**WHAT YOU NEED TO DO:** The records below hold a stretch from the line with "step 5). -/" through the line with "a session. -/"; return exactly those lines, ends included, and nothing more.

**DATA EXTRACT:**
#####
/-- How many transactions a script at `pos` still has to make, the one of `pos` among them, when `limit` bounds the
poll. -/
def transactionsLeft (limit : Nat) (job : Job) : Pos → Nat
  | .id => 15
  | .calA => 14
  | .calB => 13
  | .profRead k => 14 - 2 * k.index.toNat
  | .profWrite k => 13 - 2 * k.index.toNat
  | .rmwRead => 2
  | .rmwWrite => 1
  | .mode => limit + 4
  | .forced => limit + 3
  | .poll => limit - job.pollCount + 2
  | .temp => 2
  | .press => 1
  | .hum => 1

/-- Command `i` goes on from the answer at `pos` to position `pos'`, with `u` the state it leaves behind: the same
command word, the session as `pos'` finds it, a poll below its bound, and fewer transactions left. -/
structure GoesOn (i : Instr) (s u : State) (job : Job) (pos : Pos) (job' : Job) (pos' : Pos) : Prop where
  word : job'.word = job.word
  session : s.status.init = initAt i pos → u.status.init = initAt i pos'
  room : PollRoom s job pos → PollRoom s job' pos'
  fewer : ∀ limit, s.params.pollLimit = some limit → PollRoom s job pos →
    transactionsLeft limit job' pos' < transactionsLeft limit job pos

/-- Everything a block step of command `i` can do. -/
inductive BlockMove (i : Instr) (s : State) : State → Prop
  /-- No command runs, or a transaction is in flight (R8, R194). -/
  | waits (h : s.seq = .idle ∨ ∃ job q pos, s.seq = .flight job q pos) : BlockMove i s s
  /-- A check of the first step fails (R180). -/
  | rejects {job : Job} {e : Error} (hs : s.seq = .start job) (he : firstCheck i s job = some e) :
    BlockMove i s (raise e s)
  /-- The script begins with a transaction. -/
  | begins {job : Job} {q : Request} {pos : Pos} {u : State} (hs : s.seq = .start job) (hu : Prepares s i u)
    (hplaced : Placed i q pos) (hsession : u.status.init = initAt i pos) (hpoll : pos ≠ .poll) :
    BlockMove i s (issue job q pos u)
  /-- A transaction failed (R174). -/
  | fails {job : Job} {pos : Pos} {c : Nat} (hs : s.seq = .ready job pos (.err c)) (hin : scriptHas i pos = true) :
    BlockMove i s (raise (.transport c) (beforeFailure pos s))
  /-- A wrong identifier (R152), or a poll at its bound (R178). -/
  | stops {job : Job} {pos : Pos} {bytes : List Byte} {e : Error} (hs : s.seq = .ready job pos (.ok bytes))
    (hin : scriptHas i pos = true) (he : e = .notInitialized ∨ e = .timeout) : BlockMove i s (raise e s)
  /-- The next transaction of the script. -/
  | goesOn {job job' : Job} {pos pos' : Pos} {bytes : List Byte} {q : Request} {u : State}
    (hs : s.seq = .ready job pos (.ok bytes)) (hu : Prepares s i u) (hgo : GoesOn i s u job pos job' pos')
    (hplaced : Placed i q pos') : BlockMove i s (issue job' q pos' u)
  /-- The command ends without error (R84 step 5). -/
  | ends {u : State} (hu : Concludes s i u) : BlockMove i s (complete u)

/-- A block step whose script begins and goes on with block moves is a block move. -/
theorem BlockMove.of_blockStep {i : Instr} {start : Job → State} {resume : Job → Pos → Answer → Option State}
    {s t : State} (h : blockStep (firstCheck i s) start resume s = .next t)
    (hstart : ∀ job, s.seq = .start job → firstCheck i s job = none → BlockMove i s (start job))
    (hresume : ∀ job pos ans, s.seq = .ready job pos ans → resume job pos ans = some t → BlockMove i s t) :
    BlockMove i s t := by
  rcases blockStep_cases h with ⟨hs, rfl⟩ | ⟨job, q, pos, hs, rfl⟩ | ⟨job, e, hs, he, rfl⟩ | ⟨job, hs, hc, rfl⟩ |
    ⟨job, pos, ans, hs, hr⟩
  · exact .waits (.inl hs)
  · exact .waits (.inr ⟨job, q, pos, hs⟩)
  · exact .rejects hs he
  · exact hstart job hs hc
  · exact hresume job pos ans hs hr

/-- `INIT` is 1 at every position of a command but INIT (R163, R180). -/
theorem initAt_of_ne_init {i : Instr} (hne : i ≠ .init) (pos : Pos) : initAt i pos = true := by
  simp [initAt, hne]

theorem session_kept {i : Instr} {s : State} {pos pos' : Pos} (h : initAt i pos = true) (h' : initAt i pos' = true)
    (hs : s.status.init = initAt i pos) : s.status.init = initAt i pos' :=
  hs.trans (h.trans h'.symm)

/-- A script that begins with transaction `q` at `pos` and needs a session. -/
theorem BlockMove.begin {i : Instr} {s : State} {job : Job} {q : Request} {pos : Pos} (hs : s.seq = .start job)
    (hpass : firstCheck i s job = none) (hne : i ≠ .init) (hplaced : Placed i q pos) (hpoll : pos ≠ .poll) :
    BlockMove i s (issue job q pos s) := by
  obtain ⟨-, hinit, -⟩ := firstError_none.mp hpass
  exact .begins hs .nothing hplaced ((hinit (by simpa using hne)).trans (initAt_of_ne_init hne pos).symm) hpoll

/-- A script that goes on to a position past the poll, or before it. -/
theorem GoesOn.of_ne_poll {i : Instr} {s u : State} {job job' : Job} {pos pos' : Pos} (hword : job'.word = job.word)
    (hsession : s.status.init = initAt i pos → u.status.init = initAt i pos') (hpoll : pos' ≠ .poll)
    (hfewer : ∀ limit, transactionsLeft limit job' pos' < transactionsLeft limit job pos) :
    GoesOn i s u job pos job' pos' :=
  ⟨hword, hsession, fun _ h => absurd h hpoll, fun limit _ _ => hfewer limit⟩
#####
**REPLY TO THE TASK:**
  /-- The command ends without error (R84 step 5). -/
  | ends {u : State} (hu : Concludes s i u) : BlockMove i s (complete u)

/-- A block step whose script begins and goes on with block moves is a block move. -/
theorem BlockMove.of_blockStep {i : Instr} {start : Job → State} {resume : Job → Pos → Answer → Option State}
    {s t : State} (h : blockStep (firstCheck i s) start resume s = .next t)
    (hstart : ∀ job, s.seq = .start job → firstCheck i s job = none → BlockMove i s (start job))
    (hresume : ∀ job pos ans, s.seq = .ready job pos ans → resume job pos ans = some t → BlockMove i s t) :
    BlockMove i s t := by
  rcases blockStep_cases h with ⟨hs, rfl⟩ | ⟨job, q, pos, hs, rfl⟩ | ⟨job, e, hs, he, rfl⟩ | ⟨job, hs, hc, rfl⟩ |
    ⟨job, pos, ans, hs, hr⟩
  · exact .waits (.inl hs)
  · exact .waits (.inr ⟨job, q, pos, hs⟩)
  · exact .rejects hs he
  · exact hstart job hs hc
  · exact hresume job pos ans hs hr

/-- `INIT` is 1 at every position of a command but INIT (R163, R180). -/
theorem initAt_of_ne_init {i : Instr} (hne : i ≠ .init) (pos : Pos) : initAt i pos = true := by
  simp [initAt, hne]

theorem session_kept {i : Instr} {s : State} {pos pos' : Pos} (h : initAt i pos = true) (h' : initAt i pos' = true)
    (hs : s.status.init = initAt i pos) : s.status.init = initAt i pos' :=
  hs.trans (h.trans h'.symm)

/-- A script that begins with transaction `q` at `pos` and needs a session. -/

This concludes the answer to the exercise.